## Problem statement
Lines holding the string "seqNotes" in the listing below are to be copied.

***** Listed records *****

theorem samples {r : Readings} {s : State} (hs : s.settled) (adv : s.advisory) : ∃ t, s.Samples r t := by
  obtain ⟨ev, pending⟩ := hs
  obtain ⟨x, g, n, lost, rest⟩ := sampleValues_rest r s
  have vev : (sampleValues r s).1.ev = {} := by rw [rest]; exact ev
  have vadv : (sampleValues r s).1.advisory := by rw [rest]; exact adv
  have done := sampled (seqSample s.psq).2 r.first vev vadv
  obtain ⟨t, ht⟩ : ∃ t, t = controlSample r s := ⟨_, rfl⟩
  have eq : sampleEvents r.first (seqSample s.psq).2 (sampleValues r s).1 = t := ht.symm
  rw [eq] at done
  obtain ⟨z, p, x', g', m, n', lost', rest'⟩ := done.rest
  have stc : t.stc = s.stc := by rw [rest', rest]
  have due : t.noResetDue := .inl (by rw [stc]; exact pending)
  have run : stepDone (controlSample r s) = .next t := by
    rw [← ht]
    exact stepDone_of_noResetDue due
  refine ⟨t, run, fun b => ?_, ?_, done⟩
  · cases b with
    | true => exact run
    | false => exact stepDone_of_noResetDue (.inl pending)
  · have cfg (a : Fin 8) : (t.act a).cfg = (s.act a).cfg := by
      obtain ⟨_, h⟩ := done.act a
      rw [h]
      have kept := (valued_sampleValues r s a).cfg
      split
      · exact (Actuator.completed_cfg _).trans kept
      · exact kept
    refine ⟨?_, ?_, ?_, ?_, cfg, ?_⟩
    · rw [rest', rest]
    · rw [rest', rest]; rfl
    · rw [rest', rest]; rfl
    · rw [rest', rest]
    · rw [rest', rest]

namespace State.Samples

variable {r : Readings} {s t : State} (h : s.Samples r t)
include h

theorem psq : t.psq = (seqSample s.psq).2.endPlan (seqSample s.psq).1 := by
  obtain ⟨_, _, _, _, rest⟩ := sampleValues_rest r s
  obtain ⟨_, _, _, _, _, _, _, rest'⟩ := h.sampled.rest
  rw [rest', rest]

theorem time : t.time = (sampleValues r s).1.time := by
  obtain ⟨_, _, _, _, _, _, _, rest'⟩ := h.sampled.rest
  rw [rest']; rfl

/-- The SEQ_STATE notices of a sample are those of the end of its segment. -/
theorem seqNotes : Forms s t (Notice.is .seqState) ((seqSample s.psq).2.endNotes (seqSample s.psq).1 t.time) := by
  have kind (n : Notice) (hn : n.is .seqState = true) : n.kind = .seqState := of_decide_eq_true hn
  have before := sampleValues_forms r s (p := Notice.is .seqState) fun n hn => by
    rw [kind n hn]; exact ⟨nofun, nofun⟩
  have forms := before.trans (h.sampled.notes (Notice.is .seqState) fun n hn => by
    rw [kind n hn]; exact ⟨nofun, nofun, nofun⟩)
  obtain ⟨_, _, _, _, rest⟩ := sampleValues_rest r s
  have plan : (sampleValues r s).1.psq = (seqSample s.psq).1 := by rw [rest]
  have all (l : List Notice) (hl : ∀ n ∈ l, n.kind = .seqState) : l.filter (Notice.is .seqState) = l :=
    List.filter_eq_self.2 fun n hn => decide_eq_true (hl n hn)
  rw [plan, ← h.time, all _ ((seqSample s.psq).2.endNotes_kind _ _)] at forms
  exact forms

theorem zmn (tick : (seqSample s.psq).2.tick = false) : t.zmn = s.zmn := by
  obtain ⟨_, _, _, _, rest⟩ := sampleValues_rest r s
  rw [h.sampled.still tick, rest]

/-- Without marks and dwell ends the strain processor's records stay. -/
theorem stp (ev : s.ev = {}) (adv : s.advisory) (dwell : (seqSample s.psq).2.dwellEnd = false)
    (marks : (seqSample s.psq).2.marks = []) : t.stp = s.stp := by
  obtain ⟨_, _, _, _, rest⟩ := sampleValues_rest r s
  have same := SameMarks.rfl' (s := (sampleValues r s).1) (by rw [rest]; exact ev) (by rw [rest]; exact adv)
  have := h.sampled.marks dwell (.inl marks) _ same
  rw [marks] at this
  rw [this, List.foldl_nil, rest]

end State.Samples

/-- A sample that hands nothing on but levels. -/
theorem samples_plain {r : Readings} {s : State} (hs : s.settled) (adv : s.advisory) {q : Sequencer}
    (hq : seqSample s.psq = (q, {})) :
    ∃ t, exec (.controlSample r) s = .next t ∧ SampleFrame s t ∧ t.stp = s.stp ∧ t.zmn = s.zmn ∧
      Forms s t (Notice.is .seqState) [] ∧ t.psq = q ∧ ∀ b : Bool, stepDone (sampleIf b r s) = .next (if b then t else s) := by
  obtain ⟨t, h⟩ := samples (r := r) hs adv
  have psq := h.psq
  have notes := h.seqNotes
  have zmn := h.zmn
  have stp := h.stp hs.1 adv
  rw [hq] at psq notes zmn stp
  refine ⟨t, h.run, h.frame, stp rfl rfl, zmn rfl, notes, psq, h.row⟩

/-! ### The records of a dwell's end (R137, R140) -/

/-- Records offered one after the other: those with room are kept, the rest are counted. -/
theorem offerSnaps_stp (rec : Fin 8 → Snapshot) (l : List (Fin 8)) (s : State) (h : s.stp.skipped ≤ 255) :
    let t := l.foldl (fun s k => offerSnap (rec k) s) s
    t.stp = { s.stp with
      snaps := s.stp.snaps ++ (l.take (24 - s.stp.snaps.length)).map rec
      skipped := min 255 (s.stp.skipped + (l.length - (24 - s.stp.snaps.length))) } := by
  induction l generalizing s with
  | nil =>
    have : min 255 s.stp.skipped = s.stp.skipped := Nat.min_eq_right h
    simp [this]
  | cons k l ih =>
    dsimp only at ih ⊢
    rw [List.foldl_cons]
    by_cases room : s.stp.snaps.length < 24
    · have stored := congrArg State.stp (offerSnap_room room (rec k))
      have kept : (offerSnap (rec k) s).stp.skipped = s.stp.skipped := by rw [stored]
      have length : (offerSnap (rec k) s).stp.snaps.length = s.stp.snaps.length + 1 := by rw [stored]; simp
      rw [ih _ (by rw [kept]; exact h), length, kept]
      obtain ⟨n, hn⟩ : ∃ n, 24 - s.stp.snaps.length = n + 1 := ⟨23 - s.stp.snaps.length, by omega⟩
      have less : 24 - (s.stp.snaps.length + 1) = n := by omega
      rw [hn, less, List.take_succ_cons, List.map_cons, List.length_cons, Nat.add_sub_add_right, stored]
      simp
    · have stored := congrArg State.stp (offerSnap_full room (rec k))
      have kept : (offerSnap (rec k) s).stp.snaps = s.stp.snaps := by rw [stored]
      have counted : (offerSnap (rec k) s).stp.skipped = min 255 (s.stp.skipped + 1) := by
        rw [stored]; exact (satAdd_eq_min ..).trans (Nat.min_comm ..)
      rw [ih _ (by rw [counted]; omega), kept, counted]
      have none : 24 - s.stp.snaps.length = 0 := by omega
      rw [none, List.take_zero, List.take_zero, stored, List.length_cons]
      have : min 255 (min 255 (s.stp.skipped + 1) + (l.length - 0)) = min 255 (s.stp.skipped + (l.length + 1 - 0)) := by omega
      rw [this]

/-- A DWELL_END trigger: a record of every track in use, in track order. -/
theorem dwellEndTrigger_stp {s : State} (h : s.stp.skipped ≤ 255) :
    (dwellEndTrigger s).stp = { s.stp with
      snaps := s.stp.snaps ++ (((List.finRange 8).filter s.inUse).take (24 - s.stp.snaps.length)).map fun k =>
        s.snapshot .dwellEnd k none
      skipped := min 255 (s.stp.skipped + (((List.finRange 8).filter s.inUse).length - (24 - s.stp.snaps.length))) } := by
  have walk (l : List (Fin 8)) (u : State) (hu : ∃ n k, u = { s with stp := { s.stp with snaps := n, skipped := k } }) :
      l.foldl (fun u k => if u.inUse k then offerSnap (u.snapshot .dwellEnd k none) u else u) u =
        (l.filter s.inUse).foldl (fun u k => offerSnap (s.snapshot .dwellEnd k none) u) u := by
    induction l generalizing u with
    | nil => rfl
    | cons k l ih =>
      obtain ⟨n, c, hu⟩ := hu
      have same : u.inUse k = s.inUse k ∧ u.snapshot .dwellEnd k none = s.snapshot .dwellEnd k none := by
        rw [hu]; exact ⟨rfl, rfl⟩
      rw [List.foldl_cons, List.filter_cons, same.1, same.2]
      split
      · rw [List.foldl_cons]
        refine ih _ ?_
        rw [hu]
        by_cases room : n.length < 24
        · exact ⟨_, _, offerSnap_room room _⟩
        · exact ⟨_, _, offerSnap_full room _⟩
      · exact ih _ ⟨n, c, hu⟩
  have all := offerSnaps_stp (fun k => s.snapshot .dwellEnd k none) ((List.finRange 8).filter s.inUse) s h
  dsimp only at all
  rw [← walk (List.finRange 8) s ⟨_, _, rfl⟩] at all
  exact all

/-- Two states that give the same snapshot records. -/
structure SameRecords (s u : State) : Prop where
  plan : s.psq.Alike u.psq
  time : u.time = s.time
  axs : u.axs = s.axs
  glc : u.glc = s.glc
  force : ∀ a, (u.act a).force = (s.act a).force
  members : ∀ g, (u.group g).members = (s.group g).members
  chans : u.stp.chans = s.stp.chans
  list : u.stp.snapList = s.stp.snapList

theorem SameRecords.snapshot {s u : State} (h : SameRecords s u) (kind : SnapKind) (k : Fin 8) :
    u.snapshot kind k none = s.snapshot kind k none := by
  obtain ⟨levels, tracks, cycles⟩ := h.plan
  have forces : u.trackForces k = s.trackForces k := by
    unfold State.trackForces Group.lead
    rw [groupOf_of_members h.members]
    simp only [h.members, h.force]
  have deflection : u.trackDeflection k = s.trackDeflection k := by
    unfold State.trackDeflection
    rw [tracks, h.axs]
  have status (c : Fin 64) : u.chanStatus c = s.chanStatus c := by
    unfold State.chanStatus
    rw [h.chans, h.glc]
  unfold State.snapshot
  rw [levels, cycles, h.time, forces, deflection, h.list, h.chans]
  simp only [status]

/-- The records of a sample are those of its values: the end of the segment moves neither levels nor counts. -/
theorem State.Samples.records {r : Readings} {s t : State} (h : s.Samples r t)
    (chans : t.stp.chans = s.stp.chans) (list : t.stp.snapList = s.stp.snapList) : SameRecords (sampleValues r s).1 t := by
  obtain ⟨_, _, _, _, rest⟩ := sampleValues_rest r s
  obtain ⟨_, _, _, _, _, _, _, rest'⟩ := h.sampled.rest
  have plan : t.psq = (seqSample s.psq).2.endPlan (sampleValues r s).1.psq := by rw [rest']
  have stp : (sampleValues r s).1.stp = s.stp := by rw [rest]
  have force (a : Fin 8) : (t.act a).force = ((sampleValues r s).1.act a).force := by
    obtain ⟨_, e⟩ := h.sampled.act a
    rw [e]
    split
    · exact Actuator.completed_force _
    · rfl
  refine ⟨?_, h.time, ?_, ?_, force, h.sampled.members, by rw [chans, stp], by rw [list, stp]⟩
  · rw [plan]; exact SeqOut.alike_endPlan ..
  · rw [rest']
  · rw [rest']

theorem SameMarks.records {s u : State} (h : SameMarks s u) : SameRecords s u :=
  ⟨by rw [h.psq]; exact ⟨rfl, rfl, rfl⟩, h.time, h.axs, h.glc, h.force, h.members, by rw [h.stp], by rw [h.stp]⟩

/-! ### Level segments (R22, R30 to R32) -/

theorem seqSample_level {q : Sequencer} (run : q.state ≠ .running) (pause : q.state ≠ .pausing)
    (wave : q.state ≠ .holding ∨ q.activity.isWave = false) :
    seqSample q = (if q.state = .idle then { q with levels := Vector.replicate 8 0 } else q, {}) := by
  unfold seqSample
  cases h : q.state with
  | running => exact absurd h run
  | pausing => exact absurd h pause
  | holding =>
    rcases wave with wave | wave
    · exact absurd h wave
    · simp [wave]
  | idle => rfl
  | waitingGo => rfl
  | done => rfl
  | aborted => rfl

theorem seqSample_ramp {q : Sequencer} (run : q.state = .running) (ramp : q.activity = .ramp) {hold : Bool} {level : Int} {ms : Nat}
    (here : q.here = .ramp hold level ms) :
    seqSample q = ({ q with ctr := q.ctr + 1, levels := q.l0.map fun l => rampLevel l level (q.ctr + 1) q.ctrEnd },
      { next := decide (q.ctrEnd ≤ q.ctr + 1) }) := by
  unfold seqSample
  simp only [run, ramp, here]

*****
***** Listed records *****

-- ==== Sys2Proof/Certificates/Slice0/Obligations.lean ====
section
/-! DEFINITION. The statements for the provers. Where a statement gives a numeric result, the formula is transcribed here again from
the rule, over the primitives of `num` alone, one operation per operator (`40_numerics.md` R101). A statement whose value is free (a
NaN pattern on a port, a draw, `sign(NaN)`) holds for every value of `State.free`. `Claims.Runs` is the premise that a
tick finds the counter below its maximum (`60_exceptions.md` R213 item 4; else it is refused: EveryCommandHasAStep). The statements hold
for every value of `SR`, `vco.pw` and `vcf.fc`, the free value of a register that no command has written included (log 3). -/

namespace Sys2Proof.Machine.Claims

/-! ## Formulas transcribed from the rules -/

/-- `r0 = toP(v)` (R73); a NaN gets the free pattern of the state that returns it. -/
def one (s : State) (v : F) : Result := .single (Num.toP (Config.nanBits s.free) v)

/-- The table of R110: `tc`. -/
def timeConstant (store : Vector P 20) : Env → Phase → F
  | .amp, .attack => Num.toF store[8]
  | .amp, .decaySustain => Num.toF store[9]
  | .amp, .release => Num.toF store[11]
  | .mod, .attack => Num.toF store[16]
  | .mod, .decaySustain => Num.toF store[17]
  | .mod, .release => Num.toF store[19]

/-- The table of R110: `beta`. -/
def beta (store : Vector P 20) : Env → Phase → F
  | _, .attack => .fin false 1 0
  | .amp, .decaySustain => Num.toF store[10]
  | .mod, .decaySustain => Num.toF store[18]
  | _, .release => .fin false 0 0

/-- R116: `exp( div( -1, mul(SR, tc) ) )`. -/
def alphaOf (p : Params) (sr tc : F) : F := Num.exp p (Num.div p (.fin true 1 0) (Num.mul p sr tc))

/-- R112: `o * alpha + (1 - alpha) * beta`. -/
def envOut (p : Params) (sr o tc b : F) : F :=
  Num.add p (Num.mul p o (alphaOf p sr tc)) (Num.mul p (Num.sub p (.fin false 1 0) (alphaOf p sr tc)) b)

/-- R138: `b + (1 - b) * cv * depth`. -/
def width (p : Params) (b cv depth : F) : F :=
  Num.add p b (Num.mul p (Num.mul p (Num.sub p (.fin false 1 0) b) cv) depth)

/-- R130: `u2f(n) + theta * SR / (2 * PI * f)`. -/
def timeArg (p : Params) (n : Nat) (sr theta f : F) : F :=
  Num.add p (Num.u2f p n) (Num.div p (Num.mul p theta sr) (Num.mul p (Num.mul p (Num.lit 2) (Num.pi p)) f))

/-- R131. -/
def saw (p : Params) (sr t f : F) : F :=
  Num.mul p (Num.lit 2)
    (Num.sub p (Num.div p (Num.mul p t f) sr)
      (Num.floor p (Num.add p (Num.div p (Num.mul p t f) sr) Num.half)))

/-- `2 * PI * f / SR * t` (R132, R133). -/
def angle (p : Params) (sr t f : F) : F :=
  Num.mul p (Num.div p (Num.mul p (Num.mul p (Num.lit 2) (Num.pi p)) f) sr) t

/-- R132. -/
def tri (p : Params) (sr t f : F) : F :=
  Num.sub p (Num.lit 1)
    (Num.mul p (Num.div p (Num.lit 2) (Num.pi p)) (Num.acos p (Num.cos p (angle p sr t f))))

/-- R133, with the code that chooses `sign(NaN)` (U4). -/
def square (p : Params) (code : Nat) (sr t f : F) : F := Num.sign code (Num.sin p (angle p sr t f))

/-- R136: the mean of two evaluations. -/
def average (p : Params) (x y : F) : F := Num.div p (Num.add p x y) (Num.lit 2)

*****

## Response to the task
theorem seqNotes : Forms s t (Notice.is .seqState) ((seqSample s.psq).2.endNotes (seqSample s.psq).1 t.time) := by
  have notes := h.seqNotes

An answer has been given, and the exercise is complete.